Stored records:
theorem witness_LaunchWritesImageFromZero :
    [0x01#8].length ≤ Config.params.memSize ∧ (0 < [0x01#8].length) ∧
      [0x01#8].length ≤ 254 ∧ 254 < Config.params.memSize := by decide
theorem witness_OverlongImageIsRefused :
    Config.params.memSize < (List.replicate 256 (0 : Byte)).length := by
  rw [List.length_replicate]; decide
theorem witness_LoaderReadsBytesAndDropsComments :
    ∀ l ∈ [(some (0x82#8), ['L', '#']), (none, [])], '\n' ∉ l.2 := by decide
theorem witness_NonBinaryLineIsRefused :
    ['1', '2'] ∈ splitLines ['1', '2', '\n'] ∧ '2' ∈ ['1', '2'].takeWhile (fun d => d != '#') ∧
      '2' ≠ '0' ∧ '2' ≠ '1' ∧ isBlank '2' = false := by decide
theorem witness_InvariantHoldsAtEveryLaunch :
    ∃ s, launchWith Config.params [0x01] = .ok s := ⟨_, rfl⟩
theorem witness_EveryStepKeepsInvariant :
    ∃ t, State.reset.Inv Config.params ∧ step State.reset = .next t :=
  ⟨_, ⟨by decide, by decide, by decide, by decide, by decide, nofun, nofun, nofun⟩, rfl⟩
theorem witness_DecodeInvertsEncode : Config.params.wf = true := by decide
theorem witness_EncodeInvertsDecode :
    Config.params.wf = true ∧ decode Config.params [0x47, 3, 9] = .ok (.prn 3, [9]) := ⟨by decide, rfl⟩
theorem witness_LengthComesFromTopTwoBits :
    Config.params.wf = true ∧ decode Config.params [0x82, 1, 2, 3] = .ok (.ldi 1 2, [3]) := ⟨by decide, rfl⟩
theorem witness_UnknownOpcodeFaultsBeforeOperands :
    (at_ 254 [0x83]).fsm = .running ∧ (at_ 254 [0x83]).memRead Config.params 254 = .ok 0x83 ∧
      ∀ m, Config.params.opcode m ≠ 0x83 := ⟨rfl, rfl, fun m => by cases m <;> decide⟩
theorem witness_StepRunsDecodedInstruction :
    small.fsm = .running ∧
      decode Config.params (small.codeAt Config.params small.pc) = .ok (.push 0, [0]) := ⟨rfl, rfl⟩
theorem witness_PlacedWordRunsNext :
    (at_ 252 []).mem.wf = true ∧ (at_ 252 []).pc + 3 ≤ Config.params.memSize ∧
      decodeTableWord 16 0x0045 = some (.push 0) := by decide
theorem witness_PcAdvancesByOpcodeTopBits :
    ∃ t, small.fsm = .running ∧ small.memRead Config.params small.pc = .ok 0x45 ∧
      0x45#8 ≠ Config.params.opcode .hlt ∧ step small = .next t ∧ t.fsm ≠ .faulted :=
  ⟨_, rfl, rfl, by decide, rfl, by decide⟩
theorem witness_StepHaltsExactlyAtHlt :
    ∃ t, (at_ 0 [0x01]).fsm = .running ∧ step (at_ 0 [0x01]) = .next t ∧ t.fsm = .halted := ⟨_, rfl, rfl, rfl⟩
theorem witness_TerminalStatesStay :
    { small with fsm := .halted }.fsm ≠ .running ∧ { small with fsm := .faulted }.fsm ≠ .running := by decide
/-- One state for each condition of R205's order, and one that completes. -/
theorem witness_FaultsFollowTheCheckOrder :
    Config.params.wf = true ∧
    (at_ 255 []).firstFault Config.params = some ⟨.outOfBounds, 255, none, 255⟩ ∧
    (at_ 254 [0x83]).firstFault Config.params = some ⟨.unknownOpcode, 254, some 0x83, 0x83⟩ ∧
    (at_ 254 [0x82]).firstFault Config.params = some ⟨.outOfBounds, 254, some 0x82, 255⟩ ∧
    (at_ 253 [0x82, 8]).firstFault Config.params = some ⟨.outOfBounds, 253, some 0x82, 255⟩ ∧
    (at_ 0 [0xA0, 8, 9]).firstFault Config.params = some ⟨.invalidRegister, 0, some 0xA0, 8⟩ ∧
    (at_ 0 [0xA2, 7, 8]).firstFault Config.params = some ⟨.invalidRegister, 0, some 0xA2, 8⟩ ∧
    (at_ 0 [0x45, 7] 0).firstFault Config.params = some ⟨.outOfBounds, 0, some 0x45, -1⟩ ∧
    (at_ 0 [0x45, 7] 256).firstFault Config.params = some ⟨.outOfBounds, 0, some 0x45, 255⟩ ∧
    (at_ 0 [0x46, 7] 255).firstFault Config.params = some ⟨.outOfBounds, 0, some 0x46, 255⟩ ∧
    (at_ 0 [0x82, 7, 8]).firstFault Config.params = none := by decide
theorem witness_FaultingStepIsAtomic :
    ∃ t, (at_ 255 []).fsm = .running ∧ step (at_ 255 []) = .next t ∧ t.fsm = .faulted := ⟨_, rfl, rfl, rfl⟩
theorem witness_EveryRunEndsWithinBound : Config.params.memSize - State.reset.pc + 1 ≤ 256 := by decide
/-- Both ends of the address range, and both sides outside it. -/
theorem witness_MemoryPrimitivesCheckBoundsAndStore :
    small.mem.wf = true ∧ InMemory Config.params 0 ∧ InMemory Config.params 254 ∧
      ¬ InMemory Config.params (-1) ∧ ¬ InMemory Config.params 255 := by decide
theorem witness_RegisterFileHasEightSeparateRegisters :
    (0#8).toNat < 8 ∧ (7#8).toNat < 8 ∧ 8 ≤ (8#8).toNat ∧ 8 ≤ (255#8).toNat := by decide
theorem witness_LdiLoadsImmediate : (7#8).toNat < 8 ∧ small.fsm = .running := by decide
theorem witness_PrnAppendsRegisterToOutput : small.readReg 0 = .ok 42 ∧ small.fsm = .running := ⟨rfl, rfl⟩
theorem witness_AluResultsAreModulo256 :
    small.readReg 0 = .ok 42 ∧ small.readReg 7 = .ok 0 ∧ small.fsm = .running := ⟨rfl, rfl, rfl⟩
theorem witness_PushStoresBelowTop :
    small.mem.wf = true ∧ small.readReg 0 = .ok 42 ∧ small.fsm = .running ∧ 0 < small.sp ∧
      small.sp ≤ Config.params.memSize := ⟨by decide, rfl, rfl, by decide, by decide⟩
theorem witness_PopLoadsTop :
    (7#8).toNat < 8 ∧ (at_ 0 [0x46, 7] 254).memRead Config.params 254 = .ok 0 ∧
      (at_ 0 [0x46, 7] 254).fsm = .running := ⟨by decide, rfl, rfl⟩
theorem witness_PushThenPopRoundTrips :
    small.mem.wf = true ∧ small.readReg 0 = .ok 42 ∧ (5#8).toNat < 8 ∧ small.fsm = .running ∧ 0 < small.sp ∧
      small.sp ≤ Config.params.memSize := ⟨by decide, rfl, by decide, rfl, by decide, by decide⟩
theorem witness_NextFetchSeesPushedByte :
    (at_ 3 [0x45, 0] 6 1).mem.wf = true ∧ (at_ 3 [0x45, 0] 6 1).readReg 0 = .ok 1 ∧
      (at_ 3 [0x45, 0] 6 1).fsm = .running ∧ (at_ 3 [0x45, 0] 6 1).sp = (at_ 3 [0x45, 0] 6 1).pc + 3 ∧
      (at_ 3 [0x45, 0] 6 1).sp ≤ Config.params.memSize := ⟨by decide, rfl, rfl, rfl, by decide⟩
theorem witness_OnlyStackBoundsFaultWithValidRegisters :
    (∃ t, (Instr.push 0).regsInRange = true ∧ exec (.push 0) (at_ 0 [] 0) = .next t ∧ t.fsm = .faulted) ∧
      ∃ t, (Instr.pop 7).regsInRange = true ∧ exec (.pop 7) (at_ 0 [] 255) = .next t ∧ t.fsm = .faulted :=
  ⟨⟨_, by decide, rfl, rfl⟩, ⟨_, by decide, rfl, rfl⟩⟩
theorem witness_InvalidRegisterFaults :
    (Instr.add 7 8).regOperands.find? (fun q => decide (8 ≤ q.toNat)) = some 8 ∧
      (Instr.mul 255 8).regOperands.find? (fun q => decide (8 ≤ q.toNat)) = some 255 := by decide
theorem witness_StackOutOfBoundsFaults :
    (0#8).toNat < 8 ∧ (at_ 0 [] 0).sp = 0 ∧ Config.params.memSize < (at_ 0 [] 256).sp ∧
      Config.params.memSize ≤ (at_ 0 [] 255).sp := by decide
theorem witness_RegisterWritersFrame :
    (∃ t, exec (.ldi 7 1) small = .next t) ∧ (∃ t, exec (.mul 7 1) small = .next t) ∧
      ∃ t, exec (.add 7 1) small = .next t := ⟨⟨_, rfl⟩, ⟨_, rfl⟩, ⟨_, rfl⟩⟩
theorem witness_PopFrame : ∃ t, exec (.pop 7) small = .next t := ⟨_, rfl⟩
theorem witness_PushFrame : ∃ t, exec (.push 7) small = .next t := ⟨_, rfl⟩
theorem witness_PrnAndHltFrame :
    (∃ t, exec (.prn 7) small = .next t) ∧ ∃ t, exec .hlt small = .next t := ⟨⟨_, rfl⟩, ⟨_, rfl⟩⟩
theorem witness_RegistersChangeOnlyUnderWriters :
    ∃ t, exec (.ldi 1 9) small = .next t ∧ t.readReg 1 ≠ small.readReg 1 :=
  ⟨_, rfl, by simp [State.readReg, State.latchIr, State.advance, small, at_, State.reset, State.resetWith]⟩
theorem witness_MemoryChangesOnlyUnderPush :
    ∃ t, step small = .next t ∧ t.memRead Config.params 5 ≠ small.memRead Config.params 5 :=
  ⟨_, rfl, fun h => absurd (congrArg Except.toOption h) (by decide)⟩
theorem witness_SpChangesOnlyUnderPushAndPop :
    (∃ t, step small = .next t ∧ t.sp ≠ small.sp) ∧
      ∃ t, step (at_ 0 [0x46, 7]) = .next t ∧ t.sp ≠ (at_ 0 [0x46, 7]).sp :=
  ⟨⟨_, rfl, by decide⟩, ⟨_, rfl, by decide⟩⟩
theorem witness_OutputOnlyGrowsUnderPrn :
    ∃ t, step (at_ 0 [0x47, 0]) = .next t ∧ t.out ≠ (at_ 0 [0x47, 0]).out := ⟨_, rfl, by decide⟩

--- Task objective ---
Return, with no change at all, every line in the entries above from the line containing "theorem witness_LdiLoadsImmediate : (7#8).toNat" through the line containing "small.mem.wf = true ∧ small.readReg 0 = .ok 42 ∧ small.fsm".

--- Completed exercise ---
theorem witness_LdiLoadsImmediate : (7#8).toNat < 8 ∧ small.fsm = .running := by decide
theorem witness_PrnAppendsRegisterToOutput : small.readReg 0 = .ok 42 ∧ small.fsm = .running := ⟨rfl, rfl⟩
theorem witness_AluResultsAreModulo256 :
    small.readReg 0 = .ok 42 ∧ small.readReg 7 = .ok 0 ∧ small.fsm = .running := ⟨rfl, rfl, rfl⟩
theorem witness_PushStoresBelowTop :
    small.mem.wf = true ∧ small.readReg 0 = .ok 42 ∧ small.fsm = .running ∧ 0 < small.sp ∧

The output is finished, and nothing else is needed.